TASK DIRECTIONS —
Nothing but the lines from the one with "else if off = 0xC0004 then mirCmd v s" down to the one with "else if off = 0xD0038 then" should be returned, exactly and with both ends included, from the material below.

EXERCISE MATERIAL —
/-- A management address: an IPv4 address and a UDP port. -/
def mgtAddr (v : W64) : W64 := BitVec.ofNat 64 (fld v 0 48)
/-- A write of a 64-bit register of the fabric, the management or the power blocks. -/
def fabWrite64 (path : RegPath) (a : Nat) (v : W64) (s : State) : State :=
  if a = 0x90018 then { s with rt := { s.rt with swBeat := v } }
  else if a = 0x90030 then rankBaseWrite v s
  else if a = 0x90040 then
    ranged (fld v 0 8 == 0) rtErr (fun s => { s with rt := { s.rt with mcBase := BitVec.ofNat 64 (fld v 0 48), groups := [] } }) s
  else if a = 0x90068 then rwl (fun s => { s with rt := { s.rt with resv := v } }) s
  else if 0x91000 ≤ a ∧ a < 0x91800 then bankWrite64 a v s
  else if 0xB1000 ≤ a ∧ a < 0xB1800 then rgnWrite ((a - 0xB1000) / 32) (a / 8 % 4) v s
  else if 0xC1000 ≤ a ∧ a < 0xC2000 then mirWrite ((a - 0xC1000) / 64) (a / 8 % 8) v s
  else if a = 0xD0008 then mgmtOnly path (fun s => { s with lease := { s.lease with renewBeat := v } }) s
  else if a = 0xD0020 then mgmtOnly path (fun s => { s with lease := { s.lease with deadline := v } }) s
  else if a = 0xD1008 then mgmtOnly path (fun s => { s with mgt := { s.mgt with fmAddr := mgtAddr v } }) s
  else if a = 0xD1010 then mgmtOnly path (fun s => { s with mgt := { s.mgt with telAddr := mgtAddr v } }) s
  else if 0xD1040 ≤ a ∧ a < 0xD1080 then
    mgmtOnly path (ranged (decide (fld v 32 6 ≤ 32)) netCmdErr (fun s =>
      { s with mgt := { s.mgt with allow := tblSet (fun _ => 0) s.mgt.allow ((a - 0xD1040) / 8) (BitVec.ofNat 64 (fld v 0 38)) } })) s
  else if a = 0xE0018 then { s with pwr := { s.pwr with ports := v } }
  else
    match indexAt a 0xE1000 8 256 with
    | some n => { s with pwr := { s.pwr with phases := tblSet (fun _ => 0) s.pwr.phases n (BitVec.ofNat 64 (fld v 0 48)) } }
    | none => s

/-- A write of the aligned 8-byte word `a` of a 64-bit or wider register (R509, R510). -/
def write64 (path : RegPath) (a : Nat) (v : W64) (s : State) : State :=
  if a < 0x10000 then hifWrite64 a v s
  else if a = 0x10010 then { s with beat := { s.beat with start := v } }
  else if a = 0x10018 then { s with beat := { s.beat with epochPtp := v } }
  else if a = 0x60008 then
    (if fld v 0 6 = 0 then { s with shf := { s.shf with imageAt := BitVec.ofNat 64 (fld v 0 48) } } else s)
  else if a < 0x400000 then fabWrite64 path a v s
  else if a = 0x410010 then { s with ms := { s.ms with repairAddr := BitVec.ofNat 64 (fld v 0 48) } }
  else if a = 0x411008 then { s with ms := { s.ms with t1500Data := v } }
  else if 0x440000 ≤ a then seqReg a v s else s

/-! The 32-bit registers. -/

/-- HIF_Q_CMD (R378, R399). -/
def queueCmd (hv : HostView) (v : W32) (s : State) : State :=
  if v.getLsbD 16 ∧ v.getLsbD 17 then hifCmdErr s
  else if v.getLsbD 16 then startQueue (fld v 0 10) hv s
  else if v.getLsbD 17 then stopQueue (fld v 0 10) s else s
/-- The boot registers, which respond before the firmware runs too (R469, R484). -/
def bootWrite (off : Nat) (v : W32) (s : State) : State :=
  if off = 0x804 then { s with boot := { s.boot with len := BitVec.ofNat 24 (fld v 0 24) } }
  else if off = 0x808 then bootGo v s else s
/-- A 32-bit register of the host interface. -/
def hifWrite32 (hv : HostView) (off : Nat) (v : W32) (s : State) : State :=
  if off < 0x1000 then bootWrite off v s
  else if off = 0x1000 then rwl (fun s => { s with hif := { s.hif with en := v.getLsbD 0 } }) s
  else if off = 0x1004 then setupLock v s
  else if off = 0x100C then
    rwl (ranged (decide (100 ≤ fld v 0 16)) hifCmdErr (fun s => { s with hif := { s.hif with poll := v.setWidth 16 } })) s
  else if off = 0x1030 then queueCmd hv v s
  else if off = 0x1038 then
    { s with hif := { s.hif with eventVec := BitVec.ofNat 8 (fld v 0 8), faultVec := BitVec.ofNat 8 (fld v 8 8) } }
  else if off = 0x1050 then frCtrl v s
  else if 0x2000 ≤ off ∧ off < 0x3000 ∧ off % 16 = 8 then cqCtrl ((off - 0x2000) / 16) v s else s
/-- A 32-bit register of the sheaf block (R238). (DEDUCED, log entry 56) -/
def shfWrite (off : Nat) (v : W32) (s : State) : State :=
  if off = 0x60000 then shfCtrlWrite v s
  else if off = 0x60004 then each (setBits 4 (fld v 4 4)) (each (setBits 4 (fld v 0 4)) s fullCalOne) programOne
  else if off = 0x6001C then
    { s with shf := { s.shf with jrnlDest := BitVec.ofNat 32 (fld v 0 6 + fld v 16 16 * 2 ^ 16) } }
  else if off = 0x60020 then
    (if 20 ≤ fld v 0 15 ∧ fld v 0 15 ≤ 20000 then { s with shf := { s.shf with jrnlTmo := BitVec.ofNat 16 (fld v 0 15) } } else s)
  else s
/-- A 32-bit register of the optics block (R256). -/
def optWrite (off : Nat) (v : W32) (s : State) : State :=
  let o := s.optics
  let t := (BitVec.ofNat 16 (fld v 0 16)).toInt
  if off = 0x70000 then rwl (fun s => { s with optics := { o with ctrl := v &&& 1 } }) s
  else if off = 0x70004 then
    let s := if v.getLsbD 8 then testCmd (fld v 0 6) s else s
    if v.getLsbD 9 then optSwap (fld v 10 5) s else s
  else if off = 0x70008 then
    rwl (ranged (decide (-900 ≤ t) && decide (t ≤ -300)) optCmdErr
      (fun s => { s with optics := { o with rxTarget := v.setWidth 16 } })) s
  else if off = 0x7000C then
    rwl (ranged (decide (5 ≤ fld v 0 8) && decide (fld v 0 8 ≤ 60)) optCmdErr (fun s => { s with optics := { o with mMin := v.setWidth 8 } })) s
  else if off = 0x70010 then
    rwl (ranged (fld v 0 16 != 0) optCmdErr (fun s => { s with optics := { o with retryLim := v.setWidth 16 } })) s
  else if off = 0x70014 then slewWrite v s else s
/-- FAB_LINK_CMD (R305, R310). -/
def linkCmd (v : W32) (s : State) : State :=
  let p := fld v 0 6
  let acts := b2n (v.getLsbD 8) + b2n (v.getLsbD 13) + b2n (v.getLsbD 14)
  if 1 < acts ∨ portsOf s ≤ p then linkCmdErr p s
  else if v.getLsbD 8 then release p (fld v 9 4) s
  else if v.getLsbD 13 then holdPort p s
  else if v.getLsbD 14 then retrain p s else s
/-- A 32-bit register of the links and the bypass (R310). -/
def linkWrite (off : Nat) (v : W32) (s : State) : State :=
  if off = 0x80000 then linkCmd v s
  else if off = 0x80010 then bypEnable v s
  else if off = 0x80014 then bypCmd (fld v 0 12) (v.getLsbD 12) s else s
/-- A 32-bit register of the routing block (R336). -/
def rtWrite (off : Nat) (v : W32) (s : State) : State :=
  let r := s.rt
  if off = 0x90000 then chipNumWrite v s
  else if off = 0x90004 then sliceWrite v s
  else if off = 0x90008 then
    ranged (fld v 4 4 != 0) rtErr (fun s => { s with rt := { r with ctrl := v &&& 0xF1 } }) s
  else if off = 0x9000C then
    ranged (decide (fld v 16 11 < fld v 0 11) && decide (fld v 0 11 ≤ 1280)) rtErr
      (fun s => throttleAll { s with rt := { r with thr := v &&& 0x07FF07FF } }) s
  else if off = 0x90010 then
    ranged (decide (1563 ≤ fld v 0 14) && decide (fld v 0 14 ≤ 15625)) rtErr (fun s => { s with rt := { r with ageLim := v.setWidth 14 } }) s
  else if off = 0x90014 then
    let s := if v.getLsbD 0 then armSwitch s else s
    if v.getLsbD 1 then { s with rt := { s.rt with armed := false } } else s
  else if off = 0x90024 then { s with rt := { r with drain := v.setWidth 16 } }
  else if off = 0x90038 then rankCountWrite v s
  else if off = 0x9003C then rankInv v s
  else if off = 0x90048 then mcInv v s
  else if off = 0x90070 then seedSliceWrite v s
  else if 0x91000 ≤ off ∧ off < 0x91800 then bankWrite32 off v s else s
/-- FAB_MIR_CMD: one action bit per write (Table 21-9). -/
def mirCmd (v : W32) (s : State) : State :=
  let n := fld v 0 6
  if v.getLsbD 8 ∧ v.getLsbD 9 then mirCmdErr s n
  else if v.getLsbD 8 then rebuild n s
  else if v.getLsbD 9 then resyncCmd n s else s
/-- FAB_FENCE_CMD (R415). -/
def fenceCmd (path : RegPath) (v : W32) (s : State) : State :=
  let c := fld v 0 16
  let s := if v.getLsbD 16 then fenceAdd path c s else s
  let s := if v.getLsbD 17 then fenceRemove path c s else s
  if v.getLsbD 18 then fenceClear path s else s
/-- A 32-bit register of remote operations, mirrors and fences. -/
def rmtWrite (path : RegPath) (off : Nat) (v : W32) (s : State) : State :=
  if off = 0xB0000 then
    ranged (decide (20 ≤ fld v 0 15) && decide (fld v 0 15 ≤ 20000)) rmtCmdErr
      (fun s => { s with rmt := { s.rmt with tmo := BitVec.ofNat 16 (fld v 0 15) } }) s
  else if off = 0xC0000 then fdomWrite path v s
  else if off = 0xC0004 then mirCmd v s
  else if off = 0xC0020 then fenceCmd path v s else s
/-- A 32-bit register of leases, reclaim and the management network (R427, R504). -/
def mgtWrite (path : RegPath) (off : Nat) (v : W32) (s : State) : State :=
  if off = 0xD0010 then renew path v s
  else if off = 0xD0028 then (if v.getLsbD 0 then reclaimGo path s else s)
  else if off = 0xD0038 then
    mgmtOnly path (ranged (decide (64 ≤ v.toNat)) mgtCmdErr (fun s => { s with lease := { s.lease with len := v } })) s
  else if off = 0xD1000 then mgmtOnly path (fun s => { s with mgt := { s.mgt with ip4 := v } }) s
  else if off = 0xD1004 then
    mgmtOnly path (ranged (decide (1 ≤ fld v 0 6) && decide (fld v 0 6 ≤ 32)) netCmdErr
      (fun s => { s with mgt := { s.mgt with ip4cfg := BitVec.ofNat 32 (fld v 0 6) } })) s
  else if off = 0xD1018 then
    ranged (fld v 0 8 != 0) netCmdErr (fun s => { s with mgt := { s.mgt with telDiv := v.setWidth 8 } }) s
  else s
/-- A 32-bit register of power and heat (R453). -/
def pwrWrite (off : Nat) (v : W32) (s : State) : State :=
  if off = 0xE0000 then { s with pwr := { s.pwr with ctrl := v &&& 3 } }
  else if off = 0xE0004 then capWrite v s
  else if off = 0xE0014 then { s with pwr := { s.pwr with floor := v.setWidth 4 } }
  else if off = 0xE0020 then
    rwl (ranged (decide (20 ≤ fld v 0 7) && decide (fld v 0 7 ≤ 80)) pwrCmdErr (fun s => { s with pwr := { s.pwr with droopMv := v.setWidth 7 } })) s
  else if off = 0xF0000 then
    rwl (ranged ((List.range 4).all (fun i => fld v (2 * i) 2 != 3)) thmCmdErr (fun s => { s with thm := { s.thm with ctrl := v &&& 0xFF } })) s
  else if off = 0xF0004 then (if v.getLsbD 16 then retireSensor (fld v 0 7) (fld v 8 3) s else s)
  else s
/-- MEM_REPAIR_CMD (R275 to R281). -/
def repairWrite (v : W32) (s : State) : State :=
  match fld v 0 3 with
  | 1 => repairCmd (onUnit retireUnit) stackOf s
  | 2 => repairCmd (onUnit discardUnit) stackOf s
  | 3 => repairCmd (onUnit softRepair) stackOf s
  | 4 => repairCmd hardRepair repairStack s
  | _ => memCmdErr s
/-- A 32-bit register of the memory system, the arbiters and the sequences (R281, R291, R219). -/
def memWrite32 (off : Nat) (v : W32) (s : State) : State :=
  if off < 0x410000 then
    (match indexAt off 0x400000 4 1024 with
    | some n => placeWrite n v s
    | none => s)
  else if off = 0x410000 then
    rwl (ranged (fld v 8 4 != 0) memCmdErr (fun s => { s with ms := { s.ms with ctrl := v &&& 0xF03 } })) s
  else if off = 0x410008 then repairWrite v s
  else if off = 0x41001C then maintWrite v s
  else if off = 0x411000 then t1500Write v s
  else if 0x420000 ≤ off ∧ off < 0x420400 then
    (match indexAt off 0x420000 4 112 with
    | some i => weightWrite (i / 16) (i % 16) v s
    | none => s)
  else if 0x420400 ≤ off ∧ off < 0x420800 then
    (match indexAt off 0x420400 4 7 with
    | some k => ranged (decide (256 ≤ fld v 0 16)) (fun s => event s .memArb 7 k)
        (fun s => { s with arb := { s.arb with th := tblSet (fun _ => 4096) s.arb.th k (v.setWidth 16) } }) s
    | none => s)
  else if 0x420800 ≤ off ∧ off < 0x420C00 then
    (match indexAt off 0x420800 4 28 with
    | some i =>
      let clear (x : BitVec 128) : BitVec 128 := x &&& ~~~(BitVec.ofNat 128 (v.toNat * 2 ^ (32 * (i % 4))))
      { s with arb := { s.arb with starve := tblMod (fun _ => 0) s.arb.starve (i / 4) clear } }
    | none => s)
  else if 0x440000 ≤ off then seqReg off (v.setWidth 64) s else s
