/-- R422 to R424: GO arms the deadline and takes the snapshot of every queue; DRAIN, CUTOFF and FLUSH end when nothing that they wait for is left; SCRUB
leaves memory and tillers zero; CLEAR takes the slice, its tables and the fences away, and the chip is READY. What goes beyond the spec's words here
is the model's choice: log entries 101, 106. -/
def Obligations.ReclaimPhases : Prop :=
  ∀ (s : State) (usec : Nat), Up s →
    (FwRuns s → Idle s → s.boot.stage = 13 → s.lease.phase = 0 → s.beat.now.toNat + 2 ≤ s.lease.deadline.toNat →
      s.lease.deadline.toNat ≤ s.beat.now.toNat + reclaimLimit s → (∀ n < 64, (mirGet s n).st ≠ 4) → (∀ q, (quGet s q).got = []) →
      ∃ t, exec (.go .mgmt) s = .next t ∧ t.lease = { s.lease with armedD := s.lease.deadline, phase := 1, cut := false } ∧
        (∀ q, quGet t q = { quGet s q with snap := if (quGet s q).st = .active then some (quGet s q).pi else none }) ∧
        Raised { s with lease := t.lease, hif := { s.hif with q := t.hif.q } } t .mgt 2) ∧
    (FwRuns s → Idle s → s.lease.deadline.toNat < s.beat.now.toNat + 2 → ∃ t, exec (.go .mgmt) s = .next t ∧ Raised s t .mgt 4) ∧
    (s.lease.phase = 1 → (∀ e ∈ s.hif.q, snapDone s e.1 = true) → (∀ e < 64, (engGet s e).st = .stopped ∨ (engGet s e).st = .faulted) →
      exec .reclaimDrainEnd s = .next { s with lease := { s.lease with phase := 3 } }) ∧
    (s.lease.phase = 2 → s.hif.started = [] → (∀ e ∈ s.hif.q, e.2.st ≠ .active ∨ e.2.got = []) →
      (∀ e < 64, (engGet s e).st = .stopped ∨ (engGet s e).st = .faulted) →
      exec .reclaimCutoffEnd s = .next { s with lease := { s.lease with phase := 3 } }) ∧
    (s.lease.phase = 3 → s.mir.ranges = [] → s.rmt.ops = [] → exec .reclaimFlushEnd s = .next { s with lease := { s.lease with phase := 4 } }) ∧
    (s.lease.phase = 4 → s.inv.tiles = [] → (∀ j < stacksOf s, (stackGet s j).ue = []) → ∃ t, exec (.reclaimScrubEnd []) s = .next t ∧
      t.lease = { s.lease with phase := 5 } ∧ t.ms.bad = [] ∧ t.seqs.slots = [] ∧ (∀ a < regionsOf s * 2 ^ 30, memGet t.mem a = 0) ∧
      (∀ a, winBase 0 ≤ a → a < winBase 64 → memGet t.mem a = 0) ∧ (∀ d < 4, cacheGet t d = []) ∧
      ∀ e < 64, engGet t e = { (engGet s e).zeroed with ctrs := (engGet s e).ctrs }) ∧
    (s.lease.phase = 5 → Idle s → (∀ n < 256, (cktGet s n).st = 0) → ∃ t, exec (.reclaimClearEnd usec) s = .next t ∧
      t.lease = { s.lease with phase := 6, st := 0, time := BitVec.ofNat 32 (min usec (2 ^ 32 - 1)) } ∧ t.rt.slice = 0 ∧ t.rt.rankCount = 0 ∧
      t.rmt = { s.rmt with rgn := [] } ∧ t.fence = { s.fence with chips := [] } ∧ t.mir.ents = [] ∧ t.ms = { s.ms with place := [], drains := [] } ∧
      t.seqs = .init ∧ evGet t .seq = 0 ∧ (∀ q, (quGet t q).snap = none) ∧ t.mem = s.mem ∧ (evGet t .mgt).getLsbD 3 = true)
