@[simp] theorem memPut_pending (a : Nat) (l : List Byte) : (memPut s a l).pending = s.pending := rfl
@[simp] theorem memPut_opt (a : Nat) (l : List Byte) : (memPut s a l).opt = s.opt := rfl
@[simp] theorem memPut_board (a : Nat) (l : List Byte) : (memPut s a l).board = s.board := rfl
@[simp] theorem memPut_boot (a : Nat) (l : List Byte) : (memPut s a l).boot = s.boot := rfl
@[simp] theorem memPut_flash (a : Nat) (l : List Byte) : (memPut s a l).flash = s.flash := rfl
@[simp] theorem memPut_hif (a : Nat) (l : List Byte) : (memPut s a l).hif = s.hif := rfl
@[simp] theorem memPut_ev (a : Nat) (l : List Byte) : (memPut s a l).ev = s.ev := rfl
@[simp] theorem memPut_fr (a : Nat) (l : List Byte) : (memPut s a l).fr = s.fr := rfl
@[simp] theorem memPut_msix (a : Nat) (l : List Byte) : (memPut s a l).msix = s.msix := rfl
@[simp] theorem memPut_out (a : Nat) (l : List Byte) : (memPut s a l).out = s.out := rfl
@[simp] theorem memPut_beat (a : Nat) (l : List Byte) : (memPut s a l).beat = s.beat := rfl
@[simp] theorem memPut_engines (a : Nat) (l : List Byte) : (memPut s a l).engines = s.engines := rfl
@[simp] theorem memPut_ms (a : Nat) (l : List Byte) : (memPut s a l).ms = s.ms := rfl
@[simp] theorem memPut_seqs (a : Nat) (l : List Byte) : (memPut s a l).seqs = s.seqs := rfl
@[simp] theorem memPut_coh (a : Nat) (l : List Byte) : (memPut s a l).coh = s.coh := rfl
@[simp] theorem memPut_arb (a : Nat) (l : List Byte) : (memPut s a l).arb = s.arb := rfl
@[simp] theorem memPut_shf (a : Nat) (l : List Byte) : (memPut s a l).shf = s.shf := rfl
@[simp] theorem memPut_optics (a : Nat) (l : List Byte) : (memPut s a l).optics = s.optics := rfl
@[simp] theorem memPut_link (a : Nat) (l : List Byte) : (memPut s a l).link = s.link := rfl
@[simp] theorem memPut_rt (a : Nat) (l : List Byte) : (memPut s a l).rt = s.rt := rfl
@[simp] theorem memPut_ckt (a : Nat) (l : List Byte) : (memPut s a l).ckt = s.ckt := rfl
@[simp] theorem memPut_rmt (a : Nat) (l : List Byte) : (memPut s a l).rmt = s.rmt := rfl
@[simp] theorem memPut_mir (a : Nat) (l : List Byte) : (memPut s a l).mir = s.mir := rfl
@[simp] theorem memPut_fence (a : Nat) (l : List Byte) : (memPut s a l).fence = s.fence := rfl
@[simp] theorem memPut_lease (a : Nat) (l : List Byte) : (memPut s a l).lease = s.lease := rfl
@[simp] theorem memPut_pwr (a : Nat) (l : List Byte) : (memPut s a l).pwr = s.pwr := rfl
@[simp] theorem memPut_thm (a : Nat) (l : List Byte) : (memPut s a l).thm = s.thm := rfl
@[simp] theorem memPut_inv (a : Nat) (l : List Byte) : (memPut s a l).inv = s.inv := rfl
@[simp] theorem memPut_mgt (a : Nat) (l : List Byte) : (memPut s a l).mgt = s.mgt := rfl
@[simp] theorem memPut_spdm (a : Nat) (l : List Byte) : (memPut s a l).spdm = s.spdm := rfl
@[simp] theorem memPut_dbg (a : Nat) (l : List Byte) : (memPut s a l).dbg = s.dbg := rfl
@[simp] theorem memPut_free (a : Nat) (l : List Byte) : (memPut s a l).free = s.free := rfl

@[simp] theorem memZero_pending (lo hi : Nat) : (memZero s lo hi).pending = s.pending := rfl
@[simp] theorem memZero_opt (lo hi : Nat) : (memZero s lo hi).opt = s.opt := rfl
@[simp] theorem memZero_board (lo hi : Nat) : (memZero s lo hi).board = s.board := rfl
@[simp] theorem memZero_boot (lo hi : Nat) : (memZero s lo hi).boot = s.boot := rfl
@[simp] theorem memZero_flash (lo hi : Nat) : (memZero s lo hi).flash = s.flash := rfl
@[simp] theorem memZero_hif (lo hi : Nat) : (memZero s lo hi).hif = s.hif := rfl
@[simp] theorem memZero_ev (lo hi : Nat) : (memZero s lo hi).ev = s.ev := rfl
@[simp] theorem memZero_fr (lo hi : Nat) : (memZero s lo hi).fr = s.fr := rfl
@[simp] theorem memZero_msix (lo hi : Nat) : (memZero s lo hi).msix = s.msix := rfl
@[simp] theorem memZero_out (lo hi : Nat) : (memZero s lo hi).out = s.out := rfl
@[simp] theorem memZero_beat (lo hi : Nat) : (memZero s lo hi).beat = s.beat := rfl
@[simp] theorem memZero_engines (lo hi : Nat) : (memZero s lo hi).engines = s.engines := rfl
@[simp] theorem memZero_ms (lo hi : Nat) : (memZero s lo hi).ms = s.ms := rfl
@[simp] theorem memZero_seqs (lo hi : Nat) : (memZero s lo hi).seqs = s.seqs := rfl
@[simp] theorem memZero_coh (lo hi : Nat) : (memZero s lo hi).coh = s.coh := rfl
@[simp] theorem memZero_arb (lo hi : Nat) : (memZero s lo hi).arb = s.arb := rfl
@[simp] theorem memZero_shf (lo hi : Nat) : (memZero s lo hi).shf = s.shf := rfl
@[simp] theorem memZero_optics (lo hi : Nat) : (memZero s lo hi).optics = s.optics := rfl
@[simp] theorem memZero_link (lo hi : Nat) : (memZero s lo hi).link = s.link := rfl
@[simp] theorem memZero_rt (lo hi : Nat) : (memZero s lo hi).rt = s.rt := rfl
@[simp] theorem memZero_ckt (lo hi : Nat) : (memZero s lo hi).ckt = s.ckt := rfl
@[simp] theorem memZero_rmt (lo hi : Nat) : (memZero s lo hi).rmt = s.rmt := rfl
@[simp] theorem memZero_mir (lo hi : Nat) : (memZero s lo hi).mir = s.mir := rfl
@[simp] theorem memZero_fence (lo hi : Nat) : (memZero s lo hi).fence = s.fence := rfl
@[simp] theorem memZero_lease (lo hi : Nat) : (memZero s lo hi).lease = s.lease := rfl
@[simp] theorem memZero_pwr (lo hi : Nat) : (memZero s lo hi).pwr = s.pwr := rfl
@[simp] theorem memZero_thm (lo hi : Nat) : (memZero s lo hi).thm = s.thm := rfl
@[simp] theorem memZero_inv (lo hi : Nat) : (memZero s lo hi).inv = s.inv := rfl
@[simp] theorem memZero_mgt (lo hi : Nat) : (memZero s lo hi).mgt = s.mgt := rfl
@[simp] theorem memZero_spdm (lo hi : Nat) : (memZero s lo hi).spdm = s.spdm := rfl
@[simp] theorem memZero_dbg (lo hi : Nat) : (memZero s lo hi).dbg = s.dbg := rfl
@[simp] theorem memZero_free (lo hi : Nat) : (memZero s lo hi).free = s.free := rfl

WRITTEN ANSWER —
  else if off = 0xC0004 then mirCmd v s
  else if off = 0xC0020 then fenceCmd path v s else s
/-- A 32-bit register of leases, reclaim and the management network (R427, R504). -/
def mgtWrite (path : RegPath) (off : Nat) (v : W32) (s : State) : State :=
  if off = 0xD0010 then renew path v s
  else if off = 0xD0028 then (if v.getLsbD 0 then reclaimGo path s else s)
  else if off = 0xD0038 then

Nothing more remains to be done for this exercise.